BEGIN The records

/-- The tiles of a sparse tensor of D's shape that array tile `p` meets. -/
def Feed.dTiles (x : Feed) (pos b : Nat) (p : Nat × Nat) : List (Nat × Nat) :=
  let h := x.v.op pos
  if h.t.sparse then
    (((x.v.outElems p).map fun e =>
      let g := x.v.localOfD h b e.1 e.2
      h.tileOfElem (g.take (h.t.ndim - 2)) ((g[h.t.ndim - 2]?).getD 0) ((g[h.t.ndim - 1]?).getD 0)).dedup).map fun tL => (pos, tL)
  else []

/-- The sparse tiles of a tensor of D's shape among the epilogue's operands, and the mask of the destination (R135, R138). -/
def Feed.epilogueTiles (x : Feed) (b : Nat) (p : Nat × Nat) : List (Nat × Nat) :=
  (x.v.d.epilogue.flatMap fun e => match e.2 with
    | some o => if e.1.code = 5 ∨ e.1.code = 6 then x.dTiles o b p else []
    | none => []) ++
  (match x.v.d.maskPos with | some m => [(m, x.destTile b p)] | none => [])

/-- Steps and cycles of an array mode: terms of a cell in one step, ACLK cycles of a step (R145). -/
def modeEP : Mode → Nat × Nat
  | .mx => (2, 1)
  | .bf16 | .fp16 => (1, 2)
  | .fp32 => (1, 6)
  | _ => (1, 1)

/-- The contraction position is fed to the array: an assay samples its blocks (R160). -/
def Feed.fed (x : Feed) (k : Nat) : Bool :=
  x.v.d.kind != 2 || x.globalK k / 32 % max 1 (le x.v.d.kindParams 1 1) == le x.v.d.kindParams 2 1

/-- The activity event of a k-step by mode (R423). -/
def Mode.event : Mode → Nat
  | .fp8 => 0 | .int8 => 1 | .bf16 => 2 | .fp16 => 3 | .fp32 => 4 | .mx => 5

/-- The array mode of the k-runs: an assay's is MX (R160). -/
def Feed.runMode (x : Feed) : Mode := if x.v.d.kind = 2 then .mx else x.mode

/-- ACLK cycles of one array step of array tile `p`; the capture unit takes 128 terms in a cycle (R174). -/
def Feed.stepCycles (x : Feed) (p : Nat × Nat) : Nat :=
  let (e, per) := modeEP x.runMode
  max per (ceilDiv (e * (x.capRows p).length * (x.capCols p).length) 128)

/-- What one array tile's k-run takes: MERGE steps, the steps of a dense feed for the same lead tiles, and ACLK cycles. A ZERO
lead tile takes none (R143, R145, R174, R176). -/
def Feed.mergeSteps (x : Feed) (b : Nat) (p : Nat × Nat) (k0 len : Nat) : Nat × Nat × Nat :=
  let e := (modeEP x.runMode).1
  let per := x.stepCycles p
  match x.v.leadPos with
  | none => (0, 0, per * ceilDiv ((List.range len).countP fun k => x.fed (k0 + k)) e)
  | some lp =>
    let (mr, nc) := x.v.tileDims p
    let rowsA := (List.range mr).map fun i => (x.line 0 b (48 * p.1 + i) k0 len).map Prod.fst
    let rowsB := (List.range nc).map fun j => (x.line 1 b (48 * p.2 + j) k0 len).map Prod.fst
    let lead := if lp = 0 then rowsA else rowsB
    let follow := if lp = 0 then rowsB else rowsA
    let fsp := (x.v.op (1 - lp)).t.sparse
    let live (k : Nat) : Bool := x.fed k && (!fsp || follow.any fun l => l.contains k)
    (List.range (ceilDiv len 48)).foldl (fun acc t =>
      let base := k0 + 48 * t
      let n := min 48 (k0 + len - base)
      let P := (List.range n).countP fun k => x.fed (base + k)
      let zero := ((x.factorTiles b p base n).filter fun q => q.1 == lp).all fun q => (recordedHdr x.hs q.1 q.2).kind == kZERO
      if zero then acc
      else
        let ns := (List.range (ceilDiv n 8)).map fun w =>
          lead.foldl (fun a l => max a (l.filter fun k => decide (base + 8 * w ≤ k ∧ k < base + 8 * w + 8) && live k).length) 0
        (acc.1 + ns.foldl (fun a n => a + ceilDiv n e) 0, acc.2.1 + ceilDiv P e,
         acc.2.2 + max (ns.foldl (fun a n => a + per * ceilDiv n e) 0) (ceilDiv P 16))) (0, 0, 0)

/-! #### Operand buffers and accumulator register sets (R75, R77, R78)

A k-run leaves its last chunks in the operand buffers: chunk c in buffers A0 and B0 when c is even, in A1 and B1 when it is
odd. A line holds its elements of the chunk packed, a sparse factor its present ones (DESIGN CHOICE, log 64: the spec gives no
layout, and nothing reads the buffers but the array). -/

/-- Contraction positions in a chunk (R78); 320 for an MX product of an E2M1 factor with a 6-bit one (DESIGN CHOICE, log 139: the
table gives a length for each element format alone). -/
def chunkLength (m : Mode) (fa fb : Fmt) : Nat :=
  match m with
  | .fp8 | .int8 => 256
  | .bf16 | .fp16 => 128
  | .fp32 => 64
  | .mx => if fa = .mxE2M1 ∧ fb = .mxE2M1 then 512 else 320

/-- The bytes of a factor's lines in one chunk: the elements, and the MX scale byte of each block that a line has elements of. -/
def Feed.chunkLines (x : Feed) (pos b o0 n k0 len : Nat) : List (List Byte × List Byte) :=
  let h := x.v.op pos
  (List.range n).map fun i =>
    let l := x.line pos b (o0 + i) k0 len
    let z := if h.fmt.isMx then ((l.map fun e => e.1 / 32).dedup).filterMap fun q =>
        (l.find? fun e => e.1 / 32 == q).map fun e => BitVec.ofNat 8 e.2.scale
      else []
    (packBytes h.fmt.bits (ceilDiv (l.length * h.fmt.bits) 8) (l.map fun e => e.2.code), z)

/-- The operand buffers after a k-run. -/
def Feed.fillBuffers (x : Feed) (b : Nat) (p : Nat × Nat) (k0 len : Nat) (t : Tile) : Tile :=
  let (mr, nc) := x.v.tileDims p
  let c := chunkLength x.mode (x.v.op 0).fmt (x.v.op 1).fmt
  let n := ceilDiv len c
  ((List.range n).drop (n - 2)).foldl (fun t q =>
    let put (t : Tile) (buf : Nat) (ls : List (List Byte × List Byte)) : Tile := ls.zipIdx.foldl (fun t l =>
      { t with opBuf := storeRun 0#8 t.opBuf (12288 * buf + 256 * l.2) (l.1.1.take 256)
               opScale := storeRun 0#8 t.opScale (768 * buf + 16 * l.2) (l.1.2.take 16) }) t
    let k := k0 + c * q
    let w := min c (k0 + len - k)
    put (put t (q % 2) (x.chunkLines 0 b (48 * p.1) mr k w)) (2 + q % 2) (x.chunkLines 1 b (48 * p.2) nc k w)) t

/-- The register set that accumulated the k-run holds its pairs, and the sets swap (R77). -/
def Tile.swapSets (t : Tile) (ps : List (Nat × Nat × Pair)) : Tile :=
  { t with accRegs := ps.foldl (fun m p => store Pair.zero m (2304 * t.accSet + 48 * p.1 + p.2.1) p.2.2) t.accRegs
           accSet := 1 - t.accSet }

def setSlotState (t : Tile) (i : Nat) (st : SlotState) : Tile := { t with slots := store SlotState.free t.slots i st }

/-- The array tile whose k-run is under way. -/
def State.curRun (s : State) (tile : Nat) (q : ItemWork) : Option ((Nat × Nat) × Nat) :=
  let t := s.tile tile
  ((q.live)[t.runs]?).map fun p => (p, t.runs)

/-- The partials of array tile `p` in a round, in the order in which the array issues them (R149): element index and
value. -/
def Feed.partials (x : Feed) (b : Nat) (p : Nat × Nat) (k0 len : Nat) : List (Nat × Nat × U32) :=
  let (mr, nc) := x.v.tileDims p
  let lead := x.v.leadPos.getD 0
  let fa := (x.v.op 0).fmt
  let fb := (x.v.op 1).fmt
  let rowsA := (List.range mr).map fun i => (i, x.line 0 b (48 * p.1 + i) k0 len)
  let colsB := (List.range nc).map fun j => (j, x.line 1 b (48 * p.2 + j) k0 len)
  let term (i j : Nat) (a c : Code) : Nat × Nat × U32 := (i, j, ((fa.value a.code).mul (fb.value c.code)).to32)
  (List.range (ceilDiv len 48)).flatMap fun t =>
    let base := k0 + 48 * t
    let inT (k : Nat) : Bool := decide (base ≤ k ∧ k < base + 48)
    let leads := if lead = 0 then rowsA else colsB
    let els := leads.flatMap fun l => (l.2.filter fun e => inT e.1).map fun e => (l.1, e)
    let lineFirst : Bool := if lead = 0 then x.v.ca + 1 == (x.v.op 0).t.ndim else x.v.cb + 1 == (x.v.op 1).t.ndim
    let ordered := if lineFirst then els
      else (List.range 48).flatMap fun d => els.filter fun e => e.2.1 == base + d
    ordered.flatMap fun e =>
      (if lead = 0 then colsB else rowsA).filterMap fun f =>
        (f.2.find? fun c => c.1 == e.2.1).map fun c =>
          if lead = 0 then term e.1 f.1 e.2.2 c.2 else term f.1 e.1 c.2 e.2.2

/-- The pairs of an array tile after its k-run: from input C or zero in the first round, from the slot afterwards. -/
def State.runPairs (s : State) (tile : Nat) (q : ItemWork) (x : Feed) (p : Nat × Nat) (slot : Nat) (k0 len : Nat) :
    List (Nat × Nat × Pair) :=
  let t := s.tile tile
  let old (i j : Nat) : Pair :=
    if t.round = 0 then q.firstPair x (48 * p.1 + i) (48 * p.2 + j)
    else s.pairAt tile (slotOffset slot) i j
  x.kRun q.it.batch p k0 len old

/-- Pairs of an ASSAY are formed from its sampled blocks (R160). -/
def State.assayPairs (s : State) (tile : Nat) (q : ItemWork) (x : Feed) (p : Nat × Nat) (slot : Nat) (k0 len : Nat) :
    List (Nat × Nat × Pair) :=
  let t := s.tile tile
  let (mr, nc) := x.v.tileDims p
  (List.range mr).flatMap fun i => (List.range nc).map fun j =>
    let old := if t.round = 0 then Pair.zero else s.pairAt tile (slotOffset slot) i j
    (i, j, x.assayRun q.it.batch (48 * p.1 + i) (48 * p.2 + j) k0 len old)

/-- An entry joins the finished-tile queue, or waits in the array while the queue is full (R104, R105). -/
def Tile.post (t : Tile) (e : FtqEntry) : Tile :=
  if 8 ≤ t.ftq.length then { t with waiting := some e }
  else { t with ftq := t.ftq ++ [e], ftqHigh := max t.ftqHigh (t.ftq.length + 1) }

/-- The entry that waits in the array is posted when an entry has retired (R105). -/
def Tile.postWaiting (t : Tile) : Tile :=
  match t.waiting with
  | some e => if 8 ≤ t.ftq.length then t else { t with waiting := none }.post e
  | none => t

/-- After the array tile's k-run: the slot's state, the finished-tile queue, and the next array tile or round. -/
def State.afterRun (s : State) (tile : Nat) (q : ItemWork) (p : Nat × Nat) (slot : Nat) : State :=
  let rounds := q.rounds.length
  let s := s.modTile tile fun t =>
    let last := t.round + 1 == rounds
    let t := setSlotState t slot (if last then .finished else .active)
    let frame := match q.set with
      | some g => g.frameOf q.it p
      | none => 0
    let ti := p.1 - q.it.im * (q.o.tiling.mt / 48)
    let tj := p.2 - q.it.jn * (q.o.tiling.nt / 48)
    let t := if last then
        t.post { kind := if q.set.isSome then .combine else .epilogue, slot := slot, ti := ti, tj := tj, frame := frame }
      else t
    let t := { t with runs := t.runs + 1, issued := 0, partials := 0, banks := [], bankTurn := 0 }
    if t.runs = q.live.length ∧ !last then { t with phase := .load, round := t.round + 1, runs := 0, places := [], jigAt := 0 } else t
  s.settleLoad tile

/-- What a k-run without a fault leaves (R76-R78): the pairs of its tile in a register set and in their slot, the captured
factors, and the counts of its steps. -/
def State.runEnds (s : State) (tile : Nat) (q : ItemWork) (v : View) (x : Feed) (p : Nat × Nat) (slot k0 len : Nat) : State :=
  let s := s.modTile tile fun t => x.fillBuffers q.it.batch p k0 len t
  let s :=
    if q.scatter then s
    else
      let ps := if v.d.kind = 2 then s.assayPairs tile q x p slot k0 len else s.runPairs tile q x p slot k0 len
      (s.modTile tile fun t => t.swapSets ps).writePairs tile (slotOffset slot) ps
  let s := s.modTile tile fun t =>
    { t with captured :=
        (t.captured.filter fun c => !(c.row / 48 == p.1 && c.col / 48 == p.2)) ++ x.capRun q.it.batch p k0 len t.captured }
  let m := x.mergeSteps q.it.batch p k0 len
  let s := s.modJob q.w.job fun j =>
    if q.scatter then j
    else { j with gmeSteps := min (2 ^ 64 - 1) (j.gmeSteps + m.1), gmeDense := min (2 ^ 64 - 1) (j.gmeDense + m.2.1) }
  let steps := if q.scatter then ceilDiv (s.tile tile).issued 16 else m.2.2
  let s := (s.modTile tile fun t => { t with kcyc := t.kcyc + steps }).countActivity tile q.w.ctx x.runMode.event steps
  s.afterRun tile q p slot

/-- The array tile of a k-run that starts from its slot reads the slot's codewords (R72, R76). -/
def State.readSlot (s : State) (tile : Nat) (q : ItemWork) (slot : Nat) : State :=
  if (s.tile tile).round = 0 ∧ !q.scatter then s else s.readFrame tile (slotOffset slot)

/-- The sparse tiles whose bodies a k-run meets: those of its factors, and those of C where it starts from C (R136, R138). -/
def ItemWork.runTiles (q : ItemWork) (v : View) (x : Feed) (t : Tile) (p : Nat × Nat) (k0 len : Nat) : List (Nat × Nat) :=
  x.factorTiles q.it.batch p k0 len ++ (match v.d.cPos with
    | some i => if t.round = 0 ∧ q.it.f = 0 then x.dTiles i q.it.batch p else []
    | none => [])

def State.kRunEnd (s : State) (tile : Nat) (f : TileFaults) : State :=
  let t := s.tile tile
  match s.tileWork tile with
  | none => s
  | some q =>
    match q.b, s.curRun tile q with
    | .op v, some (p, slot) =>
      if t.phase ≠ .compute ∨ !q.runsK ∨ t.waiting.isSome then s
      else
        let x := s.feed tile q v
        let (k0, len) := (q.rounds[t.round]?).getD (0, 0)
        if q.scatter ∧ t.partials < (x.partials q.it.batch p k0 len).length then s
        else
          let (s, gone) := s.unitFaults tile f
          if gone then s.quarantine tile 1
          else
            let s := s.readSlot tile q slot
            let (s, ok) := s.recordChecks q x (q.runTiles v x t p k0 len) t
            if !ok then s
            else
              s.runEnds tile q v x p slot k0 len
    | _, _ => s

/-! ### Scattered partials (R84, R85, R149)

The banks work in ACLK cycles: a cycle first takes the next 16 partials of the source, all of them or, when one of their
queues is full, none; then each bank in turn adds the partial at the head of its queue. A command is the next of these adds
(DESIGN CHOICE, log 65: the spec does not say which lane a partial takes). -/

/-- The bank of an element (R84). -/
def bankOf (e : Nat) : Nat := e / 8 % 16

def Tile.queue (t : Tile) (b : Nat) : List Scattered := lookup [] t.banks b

END The records

Take the lines above from the one containing "lead tile takes" down to the one containing "(acc.1 + ns.foldl", and transcribe them exactly, both ends included.

lead tile takes none (R143, R145, R174, R176). -/
def Feed.mergeSteps (x : Feed) (b : Nat) (p : Nat × Nat) (k0 len : Nat) : Nat × Nat × Nat :=
  let e := (modeEP x.runMode).1
  let per := x.stepCycles p
  match x.v.leadPos with
  | none => (0, 0, per * ceilDiv ((List.range len).countP fun k => x.fed (k0 + k)) e)
  | some lp =>
    let (mr, nc) := x.v.tileDims p
    let rowsA := (List.range mr).map fun i => (x.line 0 b (48 * p.1 + i) k0 len).map Prod.fst
    let rowsB := (List.range nc).map fun j => (x.line 1 b (48 * p.2 + j) k0 len).map Prod.fst
    let lead := if lp = 0 then rowsA else rowsB
    let follow := if lp = 0 then rowsB else rowsA
    let fsp := (x.v.op (1 - lp)).t.sparse
    let live (k : Nat) : Bool := x.fed k && (!fsp || follow.any fun l => l.contains k)
    (List.range (ceilDiv len 48)).foldl (fun acc t =>
      let base := k0 + 48 * t
      let n := min 48 (k0 + len - base)
      let P := (List.range n).countP fun k => x.fed (base + k)
      let zero := ((x.factorTiles b p base n).filter fun q => q.1 == lp).all fun q => (recordedHdr x.hs q.1 q.2).kind == kZERO
      if zero then acc
      else
        let ns := (List.range (ceilDiv n 8)).map fun w =>
          lead.foldl (fun a l => max a (l.filter fun k => decide (base + 8 * w ≤ k ∧ k < base + 8 * w + 8) && live k).length) 0
        (acc.1 + ns.foldl (fun a n => a + ceilDiv n e) 0, acc.2.1 + ceilDiv P e,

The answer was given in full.